CORTE SUPREMA DE JUSTICIA República de Colombia Corte Suprema de Justicia Radicación n.° 46397 CORTE SUPREMA DE JUSTICIA SALA DE CASACIÓN LABORAL CLARA CECILIA DUEÑAS QUEVEDO Magistrada ponente SL12155-2015 Radicación n.° 46397 Acta 27 Bogotá, D. C., once (11) de agosto de dos mil quince (2015). Decide la Corte el recurso de casación interpuesto por el INSTITUTO DE SEGUROS SOCIALES, contra la sentencia proferida, el 18 de marzo de 2010, por la Sala Laboral del Tribunal Superior del Distrito Judicial de Bogotá, en el proceso que INDALECIO MARTÍN MORENO instauró contra el recurrente.
En cuanto al memorial obrante a folios 87 a 88 del cuaderno de la Corte, téngase como sucesor procesal del Instituto de Seguros Sociales hoy en liquidación a la Administradora Colombiana de Pensiones « COLPENSIONES», de acuerdo a lo previsto en el art. 35 del D. 2013/2012, en armonía con el art. 60 del C.P.C., aplicable a los procesos laborales y de la seguridad social, por expresa remisión del art. 145 del C.P.L. y S.S I.

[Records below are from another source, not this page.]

/-! ### Slots -/

/-- Why a slot exists; a MIGRATE slot carries its target lane (02 Table 2.1). -/
inductive Origin where
  | host
  | relocate
  | migrate (target : LaneId)
deriving DecidableEq, Repr

/-- The state of a slot that is not FREE, with the fields present in that state only (02 Table 2.1): `opened` is
the manual's OPEN with its hold deadline, given as the hold time in force at the opening (log 3). -/
inductive SlotPhase where
  | opened (deadline : Nat)
  | filling
  | sealed
  | programming (target : PPage) (seq : Nat)
  | verifying (target : PPage) (seq : Nat)
deriving DecidableEq, Repr

/-- A slot that is not FREE (02 Table 2.1). Image and valid mask are one list: offset i holds `some b` when its
valid flag is set and its byte is b, and `none` when the flag is clear (the image byte is then 0xFF: log 21). -/
structure Slot where
  phase : SlotPhase
  stamp : Nat
  page : Nat
  origin : Origin
  cells : List (Option Byte)
  poison : BitVec 8
  attempts : Nat
  flushMark : Bool
  owed : Bool
deriving DecidableEq, Repr

/-! ### Lanes -/

/-- A claim waiting on a lane (06 Table 6.1). A HOST_READ names the page of the read it serves, a FILL_READ its
slot; a COMMIT carries no slot number (05 R78). -/
inductive Claim where
  | hostRead (second : Bool)
  | fillRead (slot : Nat)
  | recordProgram
  | commit
  | relocationRead
  | mark
  | patrolRead
deriving DecidableEq, Repr

/-- The claimant of a decoded read (07 Table 7.2). -/
inductive Reader where
  | host (second : Bool)
  | fill (slot : Nat)
  | relocation
  | patrol
deriving DecidableEq, Repr

/-- Phase of a commit or of a record program: programming, or reading back (05 Table 5.1). -/
inductive ProgPhase where
  | programming
  | verifying
deriving DecidableEq, Repr

/-- The operation that holds a lane (06 R100). The commit's record of 05 Table 5.1 is the lane's `commit`
operation (log 20). `data` is the 88 bytes programmed, empty while the lane still waits for ready. -/
inductive Op where
  /-- A PAGE READ of a mapped copy: the logical page and sequence its entry held at the grant (07 R117). -/
  | read (reader : Reader) (logical index seq : Nat)
  | commit (slot : Nat) (phase : ProgPhase) (index seq : Nat) (data : List Byte)
  /-- A record program: the system page, and the configuration and format base as they stood at the grant. -/
  | record (index : Nat) (phase : ProgPhase) (cfg : WorkCfg) (base seq : Nat) (data : List Byte)
  | mark (index : Nat) (data : List Byte)
deriving DecidableEq, Repr

/-- A lane controller with its array device's pages, free list and claims (01 R7, R10, 06 R99 to R107). -/
structure Lane where
  online : Bool
  ready : Bool
  pages : List PageRec
  freeList : List Nat
  markList : List Nat
  claims : List Claim
  passOver : Nat
  op : Option Op
  awaitReady : Bool
  discard : Bool
  programs : BitVec 32
deriving DecidableEq, Repr

/-! ### Host port -/

/-- The causes of a FAULT answer (03 Table 3.2); `writeProtected` is the manual's PROTECTED. -/
inductive FaultCause where
  | range
  | writeProtected
  | noSpace
  | commitFailed
  | laneOffline
  | uncorrectable
deriving DecidableEq, Repr

/-- The answers of the host port (03 Table 3.1). -/
inductive HostAnswer where
  | data (bytes : List Byte)
  | done
  | retry
  | fault (cause : FaultCause)
deriving DecidableEq, Repr

/-- A host request on the link (03 R48). -/
inductive HostRequest where
  | write (addr : Nat) (data : List Byte)
  | read (addr len : Nat)
deriving DecidableEq, Repr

ANTECEDENTES La parte demandante busca que se declare que la pensión de vejez reconocida por el I.S.S., mediante resolución no. 28462 del 8 de septiembre de 2005, es compatible con la de invalidez por riesgo profesional reconocida por el mismo Instituto a través de resolución no. 0507 de junio de 1967. Que como consecuencia de tal declaración y en relación con la pensión de vejez, solicitó que de manera indexada, se condene al demando a pagarle las mesadas causadas entre el 1º de mayo de 2004 y el 30 de septiembre de 2005; respecto a la pensión de invalidez, su restitución y las mesadas causadas desde su revocatoria hasta cuando se haga efectivo el pago, junto con los intereses moratorios previstos en el art. 141 de la L. 100/1993.
En sustento de sus pretensiones afirmó que mediante resolución no. 0507 de junio de 1967, la demandada le reconoció pensión de invalidez por riesgo profesional que disfrutó hasta diciembre de 2004, en razón a que el demandado la revocó, previa su autorización expresa, con el fin de que le fuera reconocida la pensión de vejez; que por tener más de 1400 semanas cotizadas dicha prestación le fue otorgada mediante resolución no. 28462 del 8 de septiembre de 2005, en acatamiento de un fallo de tutela dictado por el Juez Cincuenta y Cuatro Penal del Circuito.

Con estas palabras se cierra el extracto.